Evolutionary Game Theory - Models

Models

It is important to realize that EGT is not just a specialist mathematical treatment of animal contests to determine their dynamics and results, but in a manner similar to the field of Evolutionary Algorithms, it is a comprehensive model that encompasses the Darwinian process itself – including the central tenets of competition (the game) natural selection (replicator dynamics) and heredity - all within the overall model. Therefore it is a major vehicle to help understand and explain some of the most fundamental questions in biology including the issue of group selection, sexual selection, altruism, parental care, co evolution, and ecological dynamics.
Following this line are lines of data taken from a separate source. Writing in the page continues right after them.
/-! ### The host side through the stages -/

theorem halt_hostSide {S : State} (c : Cause) (k sl : Nat) (ax : AxisMask) {w : Work} (h : HostSide S w.st) :
    HostSide S (halt S c k sl ax w).st :=
  ⟨h.params, h.tail, h.cmdres, h.mem, h.home, h.irqStatus, h.irqEnable, h.errFlags, h.cfgStepInv, h.cfgDirInv, h.cfgEsEn,
    h.cfgEsDir, h.cfgEsInv, h.cfgPulseWidth, h.cfgDirSetup, h.cfgMinInterval, h.cfgMinRate, h.busRdata, h.pins, h.host, h.cycle⟩

theorem claim_hostSide {S : State} (b : Block) (chg : Bool) {w : Work} (h : HostSide S w.st) : HostSide S (claim S b chg w).st :=
  ⟨h.params, h.tail, h.cmdres, h.mem, h.home, h.irqStatus, h.irqEnable, h.errFlags, h.cfgStepInv, h.cfgDirInv, h.cfgEsEn,
    h.cfgEsDir, h.cfgEsInv, h.cfgPulseWidth, h.cfgDirSetup, h.cfgMinInterval, h.cfgMinRate, h.busRdata, h.pins, h.host, h.cycle⟩

theorem finishStop_hostSide {S : State} {w : Work} (h : HostSide S w.st) : HostSide S (finishStop S w).st :=
  ⟨h.params, h.tail, h.cmdres, h.mem, h.home, h.irqStatus, h.irqEnable, h.errFlags, h.cfgStepInv, h.cfgDirInv, h.cfgEsEn,
    h.cfgEsDir, h.cfgEsInv, h.cfgPulseWidth, h.cfgDirSetup, h.cfgMinInterval, h.cfgMinRate, h.busRdata, h.pins, h.host, h.cycle⟩

theorem retire_hostSide {S : State} {w : Work} (h : HostSide S w.st) : HostSide S (retire S w).st :=
  ⟨h.params, h.tail, h.cmdres, h.mem, h.home, h.irqStatus, h.irqEnable, h.errFlags, h.cfgStepInv, h.cfgDirInv, h.cfgEsEn,
    h.cfgEsDir, h.cfgEsInv, h.cfgPulseWidth, h.cfgDirSetup, h.cfgMinInterval, h.cfgMinRate, h.busRdata, h.pins, h.host, h.cycle⟩

theorem afterHoming_hostSide {S : State} (trig : AxisMask) {w : Work} (h : HostSide S w.st) : HostSide S (afterHoming S trig w).st :=
  ⟨h.params, h.tail, h.cmdres, h.mem, h.home, h.irqStatus, h.irqEnable, h.errFlags, h.cfgStepInv, h.cfgDirInv, h.cfgEsEn,
    h.cfgEsDir, h.cfgEsInv, h.cfgPulseWidth, h.cfgDirSetup, h.cfgMinInterval, h.cfgMinRate, h.busRdata, h.pins, h.host, h.cycle⟩

theorem emitStep_hostSide {S : State} (b : Block) {w : Work} (h : HostSide S w.st) : HostSide S (emitStep S b w).st :=
  ⟨h.params, h.tail, h.cmdres, h.mem, h.home, h.irqStatus, h.irqEnable, h.errFlags, h.cfgStepInv, h.cfgDirInv, h.cfgEsEn,
    h.cfgEsDir, h.cfgEsInv, h.cfgPulseWidth, h.cfgDirSetup, h.cfgMinInterval, h.cfgMinRate, h.busRdata, h.pins, h.host, h.cycle⟩

theorem scheduled_hostSide {S : State} (b : Block) (i1 : Nat) {w : Work} (h : HostSide S w.st) : HostSide S (scheduled S b i1 w).st :=
  ⟨h.params, h.tail, h.cmdres, h.mem, h.home, h.irqStatus, h.irqEnable, h.errFlags, h.cfgStepInv, h.cfgDirInv, h.cfgEsEn,
    h.cfgEsDir, h.cfgEsInv, h.cfgPulseWidth, h.cfgDirSetup, h.cfgMinInterval, h.cfgMinRate, h.busRdata, h.pins, h.host, h.cycle⟩

theorem loadAttempt_hostSide {S : State} (i : QueueIndex) {w : Work} (h : HostSide S w.st) : HostSide S (loadAttempt S i w).st := by
  rcases loadAttempt_cases S i w with ⟨e, _⟩ | ⟨_, _, _, e⟩ | ⟨_, _, _, _, e⟩ <;> rw [e]
  · exact h
  · exact halt_hostSide _ _ _ _ h
  · exact claim_hostSide _ _ h

theorem stepEvent_hostSide {S : State} (es : AxisMask) {w : Work} (h : HostSide S w.st) : HostSide S (stepEvent S es w).st := by
  rcases stepEvent_cases S es w with ⟨_, _, e⟩ | ⟨_, _, e⟩ | ⟨_, _, e⟩ | ⟨_, _, e⟩ <;> rw [e]
  · rcases homingAbort_cases S (endstopSample S es S.headBlock) w with ⟨_, e⟩ | ⟨_, e⟩ <;> rw [e]
    · exact finishStop_hostSide (afterHoming_hostSide _ h)
    · exact loadAttempt_hostSide _ (afterHoming_hostSide _ h)
  · exact halt_hostSide _ _ _ _ h
  · rcases complete_cases S (emitStep S S.headBlock w) with ⟨_, e⟩ | ⟨_, e⟩ <;> rw [e]
    · exact finishStop_hostSide (retire_hostSide (emitStep_hostSide _ h))
    · exact loadAttempt_hostSide _ (retire_hostSide (emitStep_hostSide _ h))
  · rcases nextInterval_cases S S.headBlock (S.stepIndex.toNat + 1) (emitStep S S.headBlock w) with ⟨_, _, e⟩ | ⟨_, e⟩ <;> rw [e]
    · exact finishStop_hostSide (scheduled_hostSide _ _ (emitStep_hostSide _ h))
    · exact scheduled_hostSide _ _ (emitStep_hostSide _ h)

theorem engine_hostSide {S : State} (es : AxisMask) {w : Work} (h : HostSide S w.st) : HostSide S (engine S es w).st := by
  rcases engine_cases S es w with ⟨_, _, e⟩ | ⟨_, _, e⟩ | ⟨_, e⟩ | ⟨_, e⟩ <;> rw [e]
  · exact stepEvent_hostSide es h
  · exact ⟨h.params, h.tail, h.cmdres, h.mem, h.home, h.irqStatus, h.irqEnable, h.errFlags, h.cfgStepInv, h.cfgDirInv, h.cfgEsEn,
      h.cfgEsDir, h.cfgEsInv, h.cfgPulseWidth, h.cfgDirSetup, h.cfgMinInterval, h.cfgMinRate, h.busRdata, h.pins, h.host, h.cycle⟩
  · exact loadAttempt_hostSide _ h
  · exact h

theorem babystepStart_hostSide {S n : State} (e : Bool) (h : HostSide S n) : HostSide S (babystepStart S e n) := by
  rw [babystepStart_writes]
  exact ⟨h.params, h.tail, h.cmdres, h.mem, h.home, h.irqStatus, h.irqEnable, h.errFlags, h.cfgStepInv, h.cfgDirInv, h.cfgEsEn,
    h.cfgEsDir, h.cfgEsInv, h.cfgPulseWidth, h.cfgDirSetup, h.cfgMinInterval, h.cfgMinRate, h.busRdata, h.pins, h.host, h.cycle⟩

/-- The state after the emergency stop or the engine, before the babystep start. -/
def afterEngine (S : State) (estopCmd : Bool) : Work :=
  if (S.sample.estopIn || estopCmd) = true then estopHalt S { st := counting S, ev := 0#5 }
  else engine S S.sample.endstopIn { st := counting S, ev := 0#5 }

theorem beforeBus_eq (S : State) (e : Bool) :
    beforeBus S e = { st := babystepStart S (S.sample.estopIn || e) (afterEngine S e).st, ev := (afterEngine S e).ev } := rfl

/-- No stage before the bus writes the host's side of the state. -/
theorem beforeBus_hostSide (S : State) (e : Bool) : HostSide S (beforeBus S e).st := by
  rw [beforeBus_eq]
  refine babystepStart_hostSide _ ?_
  unfold afterEngine
  split
  · exact halt_hostSide _ _ _ _ (counting_hostSide S)
  · exact engine_hostSide _ (counting_hostSide S)

/-! ### The bus stage and the step -/

/-- The bus stage of an instruction. -/
def busStage (S : State) : Instr → Work → Work
  | .rd addr => busRead S addr
  | .wr addr data => busWrite S addr data
  | .nop => commandNop
  | .push => commandPush S
  | .update slot => commandUpdate S slot
  | .estop => commandEstop
  | .qstop => commandQstop S
  | .babystep axis forward => commandBabystep S axis forward
  | .clearHalt => commandClearHalt S

/-- The instruction is an emergency stop (R102). -/
def isEstop : Instr → Bool
  | .rd _ => false
  | .wr addr data => isEstopWrite addr data
  | .nop => false
  | .push => false
  | .update _ => false
  | .estop => true
  | .qstop => false
  | .babystep _ _ => false
  | .clearHalt => false

/-- The IRQ_STATUS bits the instruction clears (R104). -/
def clears (S : State) : Instr → BitVec 5
  | .rd _ => 0#5
  | .wr addr data => irqClear S.params addr data
  | .nop => 0#5
  | .push => 0#5
  | .update _ => 0#5
  | .estop => 0#5
  | .qstop => 0#5
  | .babystep _ _ => 0#5
  | .clearHalt => 0#5

/-- Every instruction is one cycle with its own bus stage; none stops the machine. -/
theorem exec_eq_cycle (i : Instr) (s : State) : exec i s = .next (cycleWith s (isEstop i) (clears s i) (busStage s i)) := by
  cases i <;> rfl

/-- Everything a step can be: a cycle that carries an instruction, no access, or an illegal access. -/
theorem step_cases {s t : State} (h : step s = .next t) :
    (∃ r i, hostRequest s.host = some r ∧ decode r = .ok i
        ∧ t = advanceHost (cycleWith s (isEstop i) (clears s i) (busStage s i)))
    ∨ (hostRequest s.host = none ∧ t = advanceHost (idleCycle s))
    ∨ (∃ r e, hostRequest s.host = some r ∧ decode r = .error e ∧ t = advanceHost (illegalAccessCycle s)) := by
  unfold step at h
  cases hr : hostRequest s.host with
  | none =>
    rw [hr] at h
    right; left
    exact ⟨rfl, (Host.Outcome.next.inj h).symm⟩
  | some r =>
    rw [hr] at h
    simp only at h
    cases hd : decode r with
    | error e =>
      rw [hd] at h
      right; right
      exact ⟨r, e, rfl, hd, (Host.Outcome.next.inj h).symm⟩
    | ok i =>
      rw [hd] at h
      simp only [exec_eq_cycle] at h
      left
      exact ⟨r, i, rfl, hd, (Host.Outcome.next.inj h).symm⟩

/-- A step always answers a next state. -/
theorem step_next (s : State) : ∃ t, step s = .next t := by
  unfold step
  split
  · exact ⟨_, rfl⟩
  · split
    · exact ⟨_, rfl⟩
    · simp only [exec_eq_cycle]; exact ⟨_, rfl⟩

end Sys2Proof.Machine
end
Much of the progress in developing understanding in these diverse areas has been aided by Evolutionary Game Theory modelling and many of the counter intuitive situations in these areas have been explained and put on a firm mathematical footing by the use of these models.

The common methodology to study the evolutionary dynamics in games is through replicator equations. These replicator equations in the context of evolutionary biology shows the growth rate of the proportion of organisms using a certain strategy and that rate is equal to the difference between the average payoff of that strategy and the average payoff of the population as a whole. Continuous replicator equations assume infinite populations, continuous time, complete mixing and that strategies breed true. The attractors (stable fixed points) of the equations are equivalent with evolutionarily stable states. A strategy which can survive all "mutant" strategies is considered evolutionary stable. In the context of animal behavior, this usually means such strategies are programmed and heavily influenced by genetics, thus making any player or organism's strategy determined by these biological factors.